Set down, character for character, everything in the records below from the line holding "only [Predictor.unresiduals_residuals, Predictor.values_deltas]" down to the line holding "rw [step_close hu.frame", and no other line.

*Records to use*:
####

/-! ### The rows of an encode block (R142, R145) -/

/-- In `c` an encode job that met its block in `s` has the block's residuals and its header word at hand. -/
structure EncodesRows (s : State) (r : Lanes Word) (c : State) : Prop where
  frame : EngineFrame s c
  hdr : c.hdr = headerOf r
  resid : c.resid = r
  pred : c.pred = s.pred

theorem step_header_encode {s c : State} (hturns : s.turns = []) (hd : jobDirection s = some .encode)
    (hput : putHeader s.hdr s = .ok c) : step (s.atStage .header) = .next (c.atStage (.lane 0)) := by
  have hf := fetch_header_encode (s := s.atStage .header) hd rfl
  have hhdr : (s.atStage .header).hdr = s.hdr := rfl
  rw [step_of_fetch (s := s.atStage .header) hturns hf, decodeHdr, exec_blkhdr_encode _ _ (s := s.atStage .header) hd,
    packHdr_fields, hhdr, putHeader_at hput]
  rfl

theorem encode_rowsDo {s : State} (r : Lanes Word) (hturns : s.turns = []) (hd : jobDirection s = some .encode) :
    RowsDo (marshalResidual r) (EncodesRows s r) := by
  intro k c c' hc hlane
  have hwidth : (strip r[k]).width = width (hdrLz (headerOf r) k) := (laneWidth_headerOf r k).symm
  have hsig : (strip r[k]).sig = r[k] >>> (8 * (hdrTz (headerOf r) k).toNat) := by
    rw [hdrTz_headerOf, toNat_tz_strip]
    rfl
  rw [marshalResidual, hwidth, hsig] at hlane
  have hframe := (marshalLane_keepsFrame _ _ c).frame c' hlane
  have hkept : c'.hdr = c.hdr ∧ c'.resid = c.resid ∧ c'.pred = c.pred := by
    obtain ⟨-, rfl⟩ := marshalLane_ok_iff.1 hlane
    exact ⟨rfl, rfl, rfl⟩
  obtain ⟨hkhdr, hkresid, hkpred⟩ := hkept
  refine ⟨⟨hc.frame.trans hframe, hkhdr.trans hc.hdr, hkresid.trans hc.resid, hkpred.trans hc.pred⟩, ?_⟩
  have hdir : jobDirection (c.atStage (.lane k)) = some .encode := hc.frame.jobDirection_eq.trans hd
  have hf := fetch_lane (s := c.atStage (.lane k)) (k := k) (by simp [hdir]) rfl
  have hhdr : (c.atStage (.lane k)).hdr = headerOf r := hc.hdr
  have hresid : (c.atStage (.lane k)).resid = r := hc.resid
  rw [step_of_fetch (s := c.atStage (.lane k)) (hc.frame.turns.trans hturns) hf, exec_laneOf, stepLane_encode hdir rfl,
    hhdr, hresid, marshalLane_at hlane]
  rfl

/-- The end of an encode block recovers the values and the deltas from the residuals (R101, R104). -/
theorem finishEncode_of_resid {full : Bool} {s : State} {v : Lanes Word}
    (h : s.resid = Predictor.residuals full s.pred (s.pred.deltas v)) :
    finishEncode full s = closeBlock full v (s.pred.deltas v) s := by
  rw [finishEncode, h]
  simp only [Predictor.unresiduals_residuals, Predictor.values_deltas]

/-- Settles O43: the rows are the header move, the eight lanes of the payload, and the end. -/
theorem encodeBlockIsItsRows : Obligations.EncodeBlockIsItsRows := by
  intro i full s t hv hs hturns hcmd h hb
  have henc := encodeBlock_of_exec hv hs h hb
  obtain ⟨hbusy, -, -⟩ := hs
  have hd := jobDirection_of_encode hbusy hcmd hv
  obtain ⟨⟨v, o⟩, hopen, hrest⟩ := bind_ok henc
  obtain ⟨rfl, rfl⟩ := openEncode_ok hopen
  obtain ⟨c, hput, hrest⟩ := bind_ok hrest
  obtain ⟨u, hlanes, hend⟩ := bind_ok hrest
  cases hend
  have hc : EncodesRows s (Predictor.residuals full s.pred (s.pred.deltas s.sourceBlock)) c := by
    have hframe := (openedBlock_frame full s).trans ((putHeader_keepsFrame _ _).frame _ hput)
    obtain ⟨-, rfl⟩ := putHeader_ok_iff.1 hput
    exact ⟨hframe, rfl, rfl, rfl⟩
  rw [hc.resid] at hlanes
  refine run_block_rows (s := (openedBlock full s).atStage .header) (step_header_encode hturns hd hput)
    (encode_rowsDo _ hturns hd) hc hlanes fun hu => ?_
  have hpred : (u.atStage .close).pred = s.pred := hu.pred
  have hresid : (u.atStage .close).resid =
      Predictor.residuals full (u.atStage .close).pred ((u.atStage .close).pred.deltas s.sourceBlock) := by
    rw [hpred]
    exact hu.resid
  rw [step_close hu.frame hturns hbusy hcmd, exec_of_encode hv,
    stepEncode_close full (s := u.atStage .close) (hu.frame.status.trans hbusy) rfl, finishEncode_of_resid hresid,
    hpred]
  rfl

end Sys2Proof.Machine
end

section
/-! No step of a state that meets the invariant names an address that does not exist (20_memory.md R50, R53, 43_jobs.md
R161), and so every streaming job ends (R163, R250). -/

namespace Sys2Proof.Machine

/-! ### Accesses within the address space (R50, R161) -/

/-- A part of a step that, where it stops short, does so with a fault of the spec and not past the address space. -/
def StaysInSpace {α : Type} (r : Except Stop α) : Prop := ∀ a, r ≠ .error (.outside a)

theorem staysInSpace_ok {α : Type} (x : α) : StaysInSpace (.ok x) := fun _ h => nomatch h

theorem staysInSpace_bind {α β : Type} {x : Except Stop α} {f : α → Except Stop β} (hx : StaysInSpace x)
    (hf : ∀ y, x = .ok y → StaysInSpace (f y)) : StaysInSpace (x >>= f) := by
  cases x with
  | ok y => exact hf y rfl
  | error e =>
    rintro a h
    cases h
    exact hx a rfl

/-- An access inside a window that lies in the address space lies there too (R53, R54). -/
theorem srcRead_staysInSpace {s : State} (hfits : s.windowOverflows = false) (off n : Nat) :
    StaysInSpace (srcRead s off n) := by
  intro a h
  obtain ⟨hsrc, -⟩ := windowOverflows_eq_false_iff.1 hfits
  obtain ⟨-, ⟨-, hraised⟩ | ⟨-, -, hraised⟩ | ⟨hin, -, hout, -⟩⟩ := srcRead_error_iff.1 h
  · cases hraised
  · cases hraised
  · omega

theorem dstWrite_staysInSpace {s : State} (hfits : s.windowOverflows = false) (off n : Nat) (v : Word) :
    StaysInSpace (dstWrite s off n v) := by
  intro a h
  obtain ⟨-, hdst⟩ := windowOverflows_eq_false_iff.1 hfits
  obtain ⟨-, ⟨-, hraised⟩ | ⟨-, -, hraised⟩ | ⟨hin, -, hout, -⟩⟩ := dstWrite_error_iff.1 h
  · cases hraised
  · cases hraised
  · omega

theorem putHeader_staysInSpace {s : State} (hfits : s.windowOverflows = false) (h : Word) :
    StaysInSpace (putHeader h s) :=
  fun a he => dstWrite_staysInSpace hfits _ _ _ a (putHeader_error_iff.1 he)

theorem marshalLane_staysInSpace {s : State} (hfits : s.windowOverflows = false) (w : Nat) (sig : Word) :
    StaysInSpace (marshalLane w sig s) :=
  fun a he => dstWrite_staysInSpace hfits _ _ _ a (marshalLane_error_iff.1 he)

theorem unmarshalLane_staysInSpace {s : State} (hfits : s.windowOverflows = false) (k : Fin 8) (w : Nat)
    (tz : BitVec 2) : StaysInSpace (unmarshalLane k w tz s) :=
  fun a he => srcRead_staysInSpace hfits _ _ a (unmarshalLane_error_iff.1 he)

theorem thenStage_staysInSpace {r : Except Stop State} (h : StaysInSpace r) (g : Stage) :
    StaysInSpace (thenStage g r) :=
  fun a he => h a (thenStage_error he)

theorem readValue_staysInSpace {s : State} (hfits : s.windowOverflows = false) (v : Lanes Word) (k : Fin 8) :
    StaysInSpace (readValue s v k) := by
  intro a h
  unfold readValue at h
  split at h
  · split at h
    · cases h
    · rename_i he
      cases h
      exact srcRead_staysInSpace hfits _ _ a he
  · cases h

theorem writeValue_staysInSpace {t : State} (hfits : t.windowOverflows = false) (s : State) (v : Lanes Word)
    (k : Fin 8) : StaysInSpace (writeValue s v t k) := by
  unfold writeValue
  split
  · exact dstWrite_staysInSpace hfits _ _ _
  · exact staysInSpace_ok t

/-- Several parts one after the other, where a property that each keeps holds each of them in the address space. -/
theorem staysInSpace_foldlM {α β : Type} {f : β → α → Except Stop β} {P : β → Prop}
    (hkeep : ∀ b x c, P b → f b x = .ok c → P c) (hf : ∀ b x, P b → StaysInSpace (f b x)) {l : List α}
    {b : β} (hb : P b) : StaysInSpace (l.foldlM f b) := by
  induction l generalizing b with
  | nil => exact staysInSpace_ok b
  | cons x l ih =>
    rw [List.foldlM_cons]
    exact staysInSpace_bind (hf b x hb) fun c hc => ih (hkeep b x c hb hc)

####

*Task result*:
  simp only [Predictor.unresiduals_residuals, Predictor.values_deltas]

/-- Settles O43: the rows are the header move, the eight lanes of the payload, and the end. -/
theorem encodeBlockIsItsRows : Obligations.EncodeBlockIsItsRows := by
  intro i full s t hv hs hturns hcmd h hb
  have henc := encodeBlock_of_exec hv hs h hb
  obtain ⟨hbusy, -, -⟩ := hs
  have hd := jobDirection_of_encode hbusy hcmd hv
  obtain ⟨⟨v, o⟩, hopen, hrest⟩ := bind_ok henc
  obtain ⟨rfl, rfl⟩ := openEncode_ok hopen
  obtain ⟨c, hput, hrest⟩ := bind_ok hrest
  obtain ⟨u, hlanes, hend⟩ := bind_ok hrest
  cases hend
  have hc : EncodesRows s (Predictor.residuals full s.pred (s.pred.deltas s.sourceBlock)) c := by
    have hframe := (openedBlock_frame full s).trans ((putHeader_keepsFrame _ _).frame _ hput)
    obtain ⟨-, rfl⟩ := putHeader_ok_iff.1 hput
    exact ⟨hframe, rfl, rfl, rfl⟩
  rw [hc.resid] at hlanes
  refine run_block_rows (s := (openedBlock full s).atStage .header) (step_header_encode hturns hd hput)
    (encode_rowsDo _ hturns hd) hc hlanes fun hu => ?_
  have hpred : (u.atStage .close).pred = s.pred := hu.pred
  have hresid : (u.atStage .close).resid =
      Predictor.residuals full (u.atStage .close).pred ((u.atStage .close).pred.deltas s.sourceBlock) := by
    rw [hpred]
    exact hu.resid
  rw [step_close hu.frame hturns hbusy hcmd, exec_of_encode hv,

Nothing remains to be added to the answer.